Monday, January 31, 2005

A parody of an election

The logistical mayhem involved in all aspects of the election process and the utter lack of security are among the many obstacles and grounds for questions that will haunt the results for decades to come. And this is to ignore the congenital defect of a sloppy election conceived by, and under, military occupation and lacking even the façade of any international body that might guarantee its legitimacy. [...] That the international monitors who are supposed to ensure the fairness of these elections will carry out their task in Amman, Jordan, hundreds of miles away from the Iraqi border, underlines just what a parody is going on.

[...]

The irony of ironies is that distance seems to endow the electorate with added weight. Iraqis living in, for example, London or Detroit, most of whom are unlikely to return to Iraq anytime soon, if at all, can have a say in these elections. But many of those living (and dying) in Falluja, Mosul and other towns and cities in the provinces lumped under the so-called Sunni triangle, and who are much more likely to be immediately affected by the results of these elections than those of us living abroad, will not be able to vote even if they want to do so.

[...]

It is not only Fallujans, Mosulites or even predominantly Sunnis who will boycott the elections or be unable to vote. There is a very diverse and representative block of voters, numbering almost 100,000, none of whom will cast a single ballot. The dead, unless they live in Florida, cannot vote.

[...]

The United States is "not interested" -- those were Colin Powell's words -- in the numbers of civilian deaths.

"We don't do body counts," said General Tommy Franks, the war hero.
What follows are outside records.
-- ==== Sys2Proof/Machine/PatOps.lean ====
section
/-! DEFINITION. Patina's operations (spec/19): wear ratios, epochs and their judgement, the life record, and the substitutions
that policy brings in. -/
namespace Sys2Proof.Machine

/-- The number of SPARE_SWAP's KIND (R337). -/
def wearCode : WearKind → Nat
  | .engine => 0
  | .bank => 1
  | .lane => 2
  | .segment => 3
  | .core => 4

/-- The kinds. -/
def wearKinds : List WearKind := [.engine, .bank, .lane, .segment, .core]

/-- The wear registers of a kind (spec/19, "The arrays"). -/
def wearReg : WearKind → Reg
  | .engine => R.PAT_CE
  | .bank => R.PAT_BK
  | .lane => R.PAT_LK
  | .segment => R.PAT_SG
  | .core => R.PAT_AC

/-- How many units a kind has. -/
def wearUnits : WearKind → Nat
  | .engine => 52
  | .bank => 96
  | .lane => 12
  | .segment => 288
  | .core => 5

/-- The fields of a unit's wear register. -/
def wearRatio (k : WearKind) : Fld := ⟨wearReg k, 0, 16⟩
def wearState (k : WearKind) : Fld := ⟨wearReg k, 16, 2⟩
def wearBelow (k : WearKind) : Fld := ⟨wearReg k, 18, 2⟩
def wearSpare (k : WearKind) : Fld := ⟨wearReg k, 20, 1⟩

/-- The key of a unit in Patina's tables. -/
def wearKey (k : WearKind) (n : Nat) : Nat := wearCode k * 1024 + n

/-- The warn limit and the floor of a kind (R426). -/
def wearLimits (s : State) (k : WearKind) : Nat × Nat :=
  let w := s.rd (match k with
    | .lane => R.PAT_LANE_FLOOR
    | .segment => R.PAT_SEG_LIMIT
    | _ => R.PAT_WEAR_FLOOR)
  (w / 65536, w % 65536)

/-- Whether a ratio is beyond a limit (R425, R426): segments rise with wear, the others fall. -/
def beyond (k : WearKind) (ratio lim : Nat) : Bool := if k = .segment then lim < ratio else ratio < lim

/-- Whether a unit is under substitution (R424, R431). -/
def underSub (s : State) (k : WearKind) (n : Nat) : Bool :=
  match k with
  | .engine => migBusy s && (n == s.engArr.mig.target || n == s.rd R.CE_MAP (s.get R.CE_MIG_CTL_LE))
  | .bank => s.get R.MEM_REMAP_STAT_STATE == 1 && (n == s.ocm.spare || s.on R.MEM_BK_STAT_REMAP_SRC n)
  | .lane => (tabGet (0, false) s.pk.swap (n / 3)).1 != 0
  | .segment => (s.fx (n / 9)).worn.isSome
  | .core => s.pat.coreArm.isSome && (n == 4 || s.pat.coreArm == some n)

/-- Insert into a rising list. -/
def insertNat (x : Nat) : List Nat → List Nat
  | [] => [x]
  | y :: t => if x ≤ y then x :: y :: t else y :: insertNat x t

/-- The median of a list: the mean of the two middle ones, rounded down, where their number is even. DESIGN CHOICE -/
def median (l : List Nat) : Nat :=
  let a := l.foldl (fun acc x => insertNat x acc) []
  let n := a.length
  if n % 2 = 1 then a.getD (n / 2) 0 else (a.getD (n / 2 - 1) 0 + a.getD (n / 2) 0) / 2

/-- The units whose median a unit is compared with (R424, R425): its kind, or a segment's channel; not RETIRED, and not under
substitution. -/
def peers (s : State) (k : WearKind) (n : Nat) : List Nat :=
  numsWhere (wearUnits k) fun m => s.get (wearState k) m != 3 && !underSub s k m
    && (k != .segment || (m / 9 == n / 9 && (s.rd R.FX_CH_SEG (m / 9)).testBit (m % 9)))

/-- A unit's ratio in units of 2^-14 (R424, R425), rounded down; held to 16 bits. The baseline median is that of the same peers as
the pace's. DESIGN CHOICE -/
def wearOf (s : State) (k : WearKind) (pace : Nat → Nat) (n : Nat) : Nat :=
  let b := fun m => tabGet 0 s.pat.base (wearKey k m)
  let r := if k = .lane then pace n * 16384 / b n
    else pace n * median ((peers s k n).map b) * 16384 / (median ((peers s k n).map pace) * b n)
  min 65535 r

/-- Whether a unit is sampled in a round (R425): a segment only under load. -/
def sampled (s : State) (k : WearKind) (n : Nat) : Bool :=
  s.get (wearState k) n != 3
    && (k != .segment || (s.on R.FX_CH_STAT_ON (n / 9) && 100 ≤ s.get R.FX_CH_CUR_V (n / 9)
      && (s.rd R.FX_CH_SEG (n / 9)).testBit (n % 9)))

/-- Whether the rules give a unit a ratio in a round: it has a baseline, and no divisor of R424 is 0. DESIGN CHOICE -/
def ratioGiven (s : State) (k : WearKind) (pace : Nat → Nat) (n : Nat) : Bool :=
  tabGet 0 s.pat.base (wearKey k n) != 0 && (k == .lane || median ((peers s k n).map pace) != 0)

/-- The sampled pace of an engine is its CE_PACE (R424). -/
def pacesShown (s : State) (pace : Nat → Nat) : State :=
  (List.range 48).foldl (fun s e => showDirty (s.put R.CE_PACE_V (pace (s.rd R.CE_MAP e)) e) e) s

/-- Append to a table of lists. -/
def tabPush (t : Tab (List Nat)) (k v : Nat) : Tab (List Nat) := tabSet [] t k (tabGet [] t k ++ [v])

/-- Whether a substitution of a kind runs (R431). -/
def subBusy (s : State) (k : WearKind) : Bool := (List.range (wearUnits k)).any fun n => underSub s k n

/-- Whether a substitution runs that keeps baselines from being taken (R428); a core's swap that is armed is not running. -/
def subRuns (s : State) : Bool := [WearKind.engine, .bank, .lane, .segment].any (subBusy s)

/-- Patina measures the load currents of the field channels, to sample their segments (R263, R425). -/
def loadsTaken (s : State) : State := (List.range 32).foldl loadTaken s

/-- The samples of a wear round (R424, R425): those of a kind's units; without baselines they are kept for them, and a substitution
that runs starts their 10 minutes anew (R428). A unit without a ratio is not sampled. -/
def wearSamples (s : State) (k : WearKind) (paces : List Word) : State :=
  let pace := fun n => (paces.getD n 0).toNat
  let s := if k = .segment then loadsTaken s else s
  let s := if k = .segment then
      (List.range (wearUnits k)).foldl (fun s n => if sampled s k n then s.put R.FX_CH_RSEG_V (pace n) (n / 9) (n % 9) else s) s
    else s
  let l := numsWhere (wearUnits k) fun n => n < paces.length && sampled s k n
  if s.on R.PAT_STAT_BASELINE then
    let r := (l.filter (ratioGiven s k pace)).map fun n => (wearKey k n, wearOf s k pace n)
    { s with pat := { s.pat with ratios := r.foldl (fun t x => tabPush t x.1 x.2) s.pat.ratios } }
  else if subRuns s then { s with pat := { s.pat with paces := [], epochAt := s.now } }
  else { s with pat := { s.pat with paces := l.foldl (fun t n => tabPush t (wearKey k n) (pace n)) s.pat.paces } }

/-- WEAR_ROUND (R424, R425). -/
def wearRound (s : State) (k : WearKind) (paces : List Word) : State :=
  let s := wearSamples s k paces
  if k = .engine then pacesShown s fun n => (paces.getD n 0).toNat else s

/-- The mean of a list, rounded down. -/
def mean (l : List Nat) : Nat := l.foldl (· + ·) 0 / l.length

/-- The logical engine that a physical one carries. -/
def engineOn (s : State) (n : Nat) : Option Nat := (List.range 48).find? fun e => s.rd R.CE_MAP e = n

/-- The ARG of SPARE_SWAP for a physical unit (R337), if it is one that can be substituted. -/
def unitArg (s : State) (k : WearKind) (n : Nat) : Option Nat :=
  match k with
  | .engine => (engineOn s n).map fun e => swapArg 0 e
  | .bank => (bankSlot s n).bind fun k => if k < 88 then some (swapArg 1 n) else none
  | .lane => if n % 3 = 2 then none else some (swapArg 2 (2 * (n / 3) + n % 3))
  | .segment => if n % 9 = 8 then none else some (swapArg 3 (8 * (n / 9) + n % 9))
  | .core => if n = 4 then none else some (swapArg 4 n)

/-- Whether a spare is free for a unit (R431, R434). -/
def spareFree (s : State) (k : WearKind) (n : Nat) : Bool :=
  match k with
  | .engine => (spareEngine s).isSome
  | .bank => (spareBank s).isSome
  | .lane => pkSpare s (n / 3)
  | .segment => segSpare s (n / 9)
  | .core => s.on R.PAT_AC_SPARE 4 && s.pat.coreArm.isNone

/-- A core's swap is armed for the next CORE reset (R386, R433). -/
def coreArm (s : State) (slot : Nat) : State :=
  { (s.raise R.PAT_STAT_CORE_SWAP_ARMED).put R.PAT_AC_SPARE 0 4 with pat := { s.pat with coreArm := some slot } }

/-- Whether the substitution of an engine is held until it is HALTED (R432): it runs, and has no gap (R89). -/
def engHeld (s : State) (n : Nat) : Bool :=
  match engineOn s n with
  | some e => engState s e != 0 && (s.get R.CE_GAP_LEN_V e == 0 || !s.on R.CE_CYC_EN e)
  | none => false

/-- Patina starts the substitution of a unit under AUTO (R430, R433). -/
def subStart (s : State) (k : WearKind) (n : Nat) : State :=
  match k with
  | .engine =>
    match engineOn s n with
    | some e => migStart s e true
    | none => s
  | .bank => match bankSlot s n with
    | some b => remapStart s b true
    | none => s
  | .lane => pkSwap s (n / 3) (n % 3) true
  | .segment => segSwap s (n / 9) (n % 9)
  | .core => notify (coreArm s n) 3 0 (swapArg 4 n)

/-- The first of a list of units in Patina's order (R431): the lowest ratio, for segments the highest. -/
def wornFirst (s : State) (k : WearKind) (l : List Nat) : Option Nat :=
  l.foldl (fun b n => match b with
    | none => some n
    | some m => if beyond k (s.get (wearRatio k) n) (s.get (wearRatio k) m) then some n else some m) none

/-- Patina proposes a substitution (R430), and will again after PAT_REQ_INT minutes; 0 counts as 1. DESIGN CHOICE -/
def subRequest (s : State) (k : WearKind) (n : Nat) : State :=
  match unitArg s k n with
  | some a =>
    let t := s.now + max 1 (s.get R.PAT_REQ_INT_V) * 60000000000
    notify { s with pat := { s.pat with reqAt := tabSet 0 s.pat.reqAt (wearKey k n) t } } 2 0 a
  | none => s

/-- The WORN units of a kind that are not under substitution. -/
def wornUnits (s : State) (k : WearKind) : List Nat :=
  numsWhere (wearUnits k) fun n => s.get (wearState k) n == 2 && !underSub s k n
Not only that, the Iraqi Health Ministry was ordered to stop its own count. What else would one expect from a government that works very hard to shield the citizenry from the sight of its own soldiers' coffins returning home.

[...]

I [...] sometimes silently address the 100,000 dead Iraqi civilians: Had you been birds, your disappearance might have caused much more outrage. You could have flown en masse over a metropolis and clouded its skies for a few hours in protest. Meteorologists and bird- watchers surely would have noticed. Had you been trees, you would have made a beautiful forest the destruction of which would have been deemed a crime against the planet. Had you been words, you would have formed a precious book or manuscript the loss of which would be mourned across the world. But you are none of these. And you had to pass quietly and uneventfully. No one will campaign for you in these elections. No one cares to represent you. No absentee ballots have been issued or sent. You will have to wait decades for a monument, or a tiny museum. If you are lucky in provoking retroactive guilt your names will be inscribed on a wall somewhere. But until then, you may welcome more to your midst and form a vast silent chorus of ghosts, condemning the spectators and the actors.